Contrary to common opinion, InDesign CC has helped ePUB export a lot
In the ePUB world, it is amazing how much bad press is given to InDesign. In fact, the coverage given to coders and developers of ePUBs matches the hype received in the media by Obama. But we won’t go there. I just received yet another posting in an author group I am in this morning. The writer stated that InDesign does not handle embedded fonts in ePUBs well. This is simply untrue. In fact, InDesign ePUB export does embedded fonts better than any other WYSIWYG page layout application. It’s the ereaders which are the problem.
The fact is that InDesign CC exports excellent ePUBs
Is it perfect? No. Is there a long way to go? Yes.
BUT: due to the fact that any experienced designer will start with a fully formatted print edition produced in InDesign, the conversion to ePUB is simple and nearly flawless once you accept the current limits. Most of these limits originate in the ereaders themselves.
Ereader limits
- OpenType features: As far as I know there is no ereader which supports this even though CSS2 does.
- Kerning: As far as I know there is no ereader which supports this even though CSS2 does.
- Embedded fonts: The iBookstore and Kindle Fire are the only two who do among the major four [iBooks, Kindle, Nook, and Kobo] and even the Fire has problems.
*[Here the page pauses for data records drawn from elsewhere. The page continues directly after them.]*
-- ==== Sys2Proof/Machine/Resets.lean ====
section
/-! DEFINITION. The resets, the configuration load and start-up, and the end of a save (chapters 10 and 11). -/

namespace Sys2Proof.Machine

/-- The input levels of a slot that a reset leaves as they are: they are driven from outside. -/
def SlotRec.afterReset (r : SlotRec) : SlotRec :=
  { rawPresent := r.rawPresent, rawLatch := r.rawLatch, pcode := r.pcode, pwrGood := r.pwrGood }

/-- The hub right after a reset (R179, R182): every part at its reset value, the load state LOADING. What stays: the
input levels, and the outcome of the last load until the next one ends. -/
def Hub.afterReset (h : Hub) (kind : ResetKind) (strap : Bool) : Hub :=
  { slots := mapEach SlotRec.afterReset h.slots
    config := { strap, status := h.config.status, fault := h.config.fault, version := h.config.version,
                loading := true, lastReset := kind }
    port := { driven := h.port.driven }
    draws := h.draws }

/-- The bytes that a save writes in its first three stages (R186): the two of the CRC field, and the image. -/
def saveWrites : Nat := 2 + imageLength

/-- How many bytes of a save's stages are stored once `writes` of them have been written: the two bytes of the length, the ninth and
the tenth, are stored together (DESIGN CHOICE, log entry 27). -/
def storedWrites (writes : Nat) : Nat := if writes = 9 then 8 else writes

/-- A stored image that its CRC fits is kept from loading, its CRC field complemented as the first stage of a save does; any other
stands (DESIGN CHOICE, log entry 27). -/
def unmatched (m : List Host.Cell) : List Host.Cell :=
  if crcMatches m then
    let off := crcOffset m
    Memory.writeAll m [(off, ~~~ Memory.read m off), (off + 1, ~~~ Memory.read m (off + 1))]
  else m

/-- The EEPROM after a save whose write stops once `written` bytes of its stages have been written (R186, R187): from the first byte on
the stored CRC does not match, whatever the image before it was, until the last byte has been written, after which the new image stands. -/
def saveCutOff (m : List Host.Cell) (snapshot : Settings) (written : Nat) : List Host.Cell :=
  let left := Memory.writeAll m ((saveSequence m snapshot).take (storedWrites written))
  if 1 ≤ written ∧ written < saveWrites then unmatched left else left

/-- POWER_ON_RESET (R182, R187): IMAGE_EN is sampled, and a save in progress is cut off after the bytes it has written. -/
def execPowerOnReset (imageEn : Bool) (written : Nat) (s : State) : Host.Outcome State Fault Refusal :=
  .next { s with
    eeprom := match s.hub.config.save with
      | some save => saveCutOff s.eeprom save.snapshot written
      | none => s.eeprom
    hub := s.hub.afterReset .powerOn imageEn }

/-- The host port after a host-port reset (R181): the counters keep their values. -/
def HostPort.reset (p : HostPort) : HostPort :=
  { requestsDiscarded := p.requestsDiscarded, noticesDiscarded := p.noticesDiscarded, lengthErrors := p.lengthErrors,
    truncatedWrites := p.truncatedWrites }

/-- A sweep ended by a host-port reset: its number and the next are kept (R169). -/
def Sweep.drop (w : Sweep) : Sweep :=
  if w.inFlight then { w with inFlight := false, pending := 0, results := [], failures := [] } else w

/-- HOST_PORT_RESET (R181). -/
def Hub.hostPortReset (h : Hub) : Hub :=
  { h with
    port := h.port.reset
    agent := { h.agent with sweep := h.agent.sweep.drop }
    timing := { h.timing with pendingTime := none }
    config := { h.config with save := h.config.save.map fun save => { save with replyDue := false } } }

def execHostPortReset (s : State) : Host.Outcome State Fault Refusal := s.onHub Hub.hostPortReset

/-- The settings of a load taken over by every block at once (R184). -/
def Hub.applySettings (h : Hub) (s : Settings) : Hub :=
  { h with tables := s.tables, timing := { h.timing with cands := s.sources.map fun source => { source } } }

/-- The debounce that begins at the end of a load (R59): the timers of the inputs that differ from ABSENT and OPEN. -/
def Hub.beginDebounce (h : Hub) : Hub :=
  let timer (differs : Bool) : Option Debounce := if differs then some { due := h.dueIn 50, startUp := true } else none
  { h with
    slots := mapEach (fun r => { r with presenceTimer := timer (r.rawPresent != r.presence),
                                        latchTimer := timer (r.rawLatch != r.latchClosed) }) h.slots
    manager := { h.manager with startUpDue := some (h.dueIn 50) } }

/-- The image status and the load fault code after a load (R183, R184). -/
def ConfigStore.afterLoad (c : ConfigStore) (outcome : Option (LoadFault ⊕ Settings)) : ConfigStore :=
  match outcome with
  | none => { c with loading := false, status := .defaultsByStrap, fault := none, version := none }
  | some (.inl fault) => { c with loading := false, status := .defaultsAfterFailure, fault := some fault, version := none }
  | some (.inr _) => { c with loading := false, status := .valid, fault := none, version := some imageVersion }

/-- The start of management once the settings hold: STARTED, CONFIG_IMAGE_INVALID after a failed load, and the debouncing (R184). -/
def Hub.started (h : Hub) : Hub :=
  let c := h.config
  let h := h.notice Code.started (.started c.status c.fault c.version c.strap c.lastReset)
  let h := if c.status = .defaultsAfterFailure then h.raise (.hub .configImageInvalid) else h
  h.beginDebounce

/-- The end of a load (R184), in its order. -/
def Hub.loadDone (h : Hub) (outcome : Option (LoadFault ⊕ Settings)) : Hub :=
  let h := match outcome with
    | some (.inr settings) => h.applySettings settings
    | _ => h
  { h with config := h.config.afterLoad outcome }.started

/-- What a load finds (R183): nothing is read with the strap level low. -/
def loadOutcome (strap acknowledged : Bool) (m : List Host.Cell) : Option (LoadFault ⊕ Settings) :=
  if !strap then none else if acknowledged then some (judgeImage m) else some (.inl .noAck)

/-- LOAD_COMPLETE (R183, R184), while the load state is LOADING. -/
def execLoadComplete (acknowledged : Bool) (s : State) : Host.Outcome State Fault Refusal :=
  s.onHub fun h => if h.config.loading then h.loadDone (loadOutcome h.config.strap acknowledged s.eeprom) else h

/-- The debounced values after the first expiry: the timers that have run since the load take the raw values (R58, R59). -/
def SlotRec.startUp (r : SlotRec) : SlotRec :=
  let presence := r.presenceTimer.any (·.startUp)
  let latch := r.latchTimer.any (·.startUp)
  { r with
    presence := if presence then r.rawPresent else r.presence
    presenceTimer := if presence then none else r.presenceTimer
    latchClosed := if latch then r.rawLatch else r.latchClosed
    latchTimer := if latch then none else r.latchTimer }

/-- START_UP_EVENT (R59): every change of the first expiry, the slots found PRESENT seated and those expected with latch
CLOSED joined in ascending slot number, the list served, then the notices. -/
def Hub.startUp (h : Hub) : Hub :=
  let found := allSlots.filter fun n => h.slots[n].presenceTimer.any (·.startUp) && h.slots[n].rawPresent
  let h := { h with slots := mapEach SlotRec.startUp h.slots,
                    manager := { h.manager with startUpDue := none, startUpAt := some h.clock.now } }
  let h := found.foldl (fun h n => (h.modSlot n fun r => { r with powerClass := some (classOfPins r.pcode) }).seat n false) h
  let (h, grants) := h.serve
  let h := found.foldl (fun h n => h.notice Code.slotChanged (.slotChanged n .empty .seated .inserted none h.slots[n].entry)) h
  h.announceGrants grants

def execStartUpEvent (s : State) : Host.Outcome State Fault Refusal :=
  s.onHub fun h => if h.manager.startUpDue.isSome then h.startUp else h

/-! ## The end of a save (R186, R187) -/

/-- How many bytes of the image a save has written after `writes` bytes of its stages: two precede the image. -/
def imageBytesWritten (writes : Nat) : Nat := min imageLength (storedWrites writes - 2)

/-- A byte that the read-back finds otherwise than it was written: held so after the tag, the version and the length, and only read so in
them (DESIGN CHOICE, log entry 27). -/
def flipByte (m : List Host.Cell) (p : Fin 821 × Fin 255) : List Host.Cell :=
  if 8 ≤ p.1.val then Memory.write m p.1.val (Memory.read m p.1.val ^^^ BitVec.ofNat 8 (p.2.val + 1)) else m

/-- The EEPROM after a save that ended this way (R186): after a failure past the first byte written the stored CRC does not match. -/
def saveEnded (m : List Host.Cell) (snapshot : Settings) : SaveEnd → List Host.Cell
  | .saved => Memory.writeAll m (saveSequence m snapshot)
  | .noAck writes => if writes < saveWrites then saveCutOff m snapshot writes else unmatched (saveCutOff m snapshot writes)
  | .mismatch flips => unmatched (flips.foldl flipByte (Memory.writeAll m (saveSequence m snapshot)))

/-- The failure cause of a save and the image bytes written (R186). -/
def saveResult : SaveEnd → Option SaveFault × Nat
  | .saved => (none, imageLength)
  | .noAck writes => (some .noAck, imageBytesWritten writes)
  | .mismatch _ => (some .readBackMismatch, imageLength)

/-- The event in which a write ends (R186): the alarm of a failure, then the deferred reply unless it was cancelled. -/
def Hub.saveDone (h : Hub) (save : Save) (result : Option SaveFault × Nat) : Hub :=
  let h := { h with config := { h.config with save := none } }
  let h := if result.1.isSome then h.raise (.hub .configSaveFailed) else h
  if save.replyDue then h.reply save.tag Code.configSave .ok (.configSave result.1 result.2) else h

/-- CONFIG_SAVE_WRITE_END (R186), while the save state is SAVING. -/
def execConfigSaveWriteEnd (result : SaveEnd) (s : State) : Host.Outcome State Fault Refusal :=
  match s.hub.config.save with
  | none => .next s
  | some save =>
    .next { s with eeprom := saveEnded s.eeprom save.snapshot result, hub := s.hub.saveDone save (saveResult result) }

end Sys2Proof.Machine
end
In addition, its Kindle app for the PC basically destroys Kindle books with embedded fonts. Other uncommon apps also do fonts well like BlueFire, but they are still a negligible portion of the market.
InDesign still has problems with anchored objects and lists
But many of them have been solved. Lists, as I posted a few days ago, are an HTML problem and InDesign’s Convert To Text option is very close to giving us a solution here. HTML lists are ugly no matter what you do because you cannot produce the interior alignments crucial to a good reading experience. InDesign’s new CTTlists come close to print capabilities once they get the custom bullet issue resolved.
New ePUB features in InDesign CC
Most of the improvements are invisible to the readers but there are three which matter to the reader a lot.
- Embedded fonts now work in iBooks: They discovered the key that iBooks needed to make this work.
- Convert to Text lists: Already covered, but this is a major improvement.
- TOC links: You can now make a TOC and place it anywhere in the book you need to do so. CC now creates anchors in the links paragraphs that are maintained however you use the TOC copy. A normal ePUB TOC is also generated.
- Linked Index: This is obviously big for non-fiction writers. The page links in the index are linked to the index markers you made in the copy and they stay live.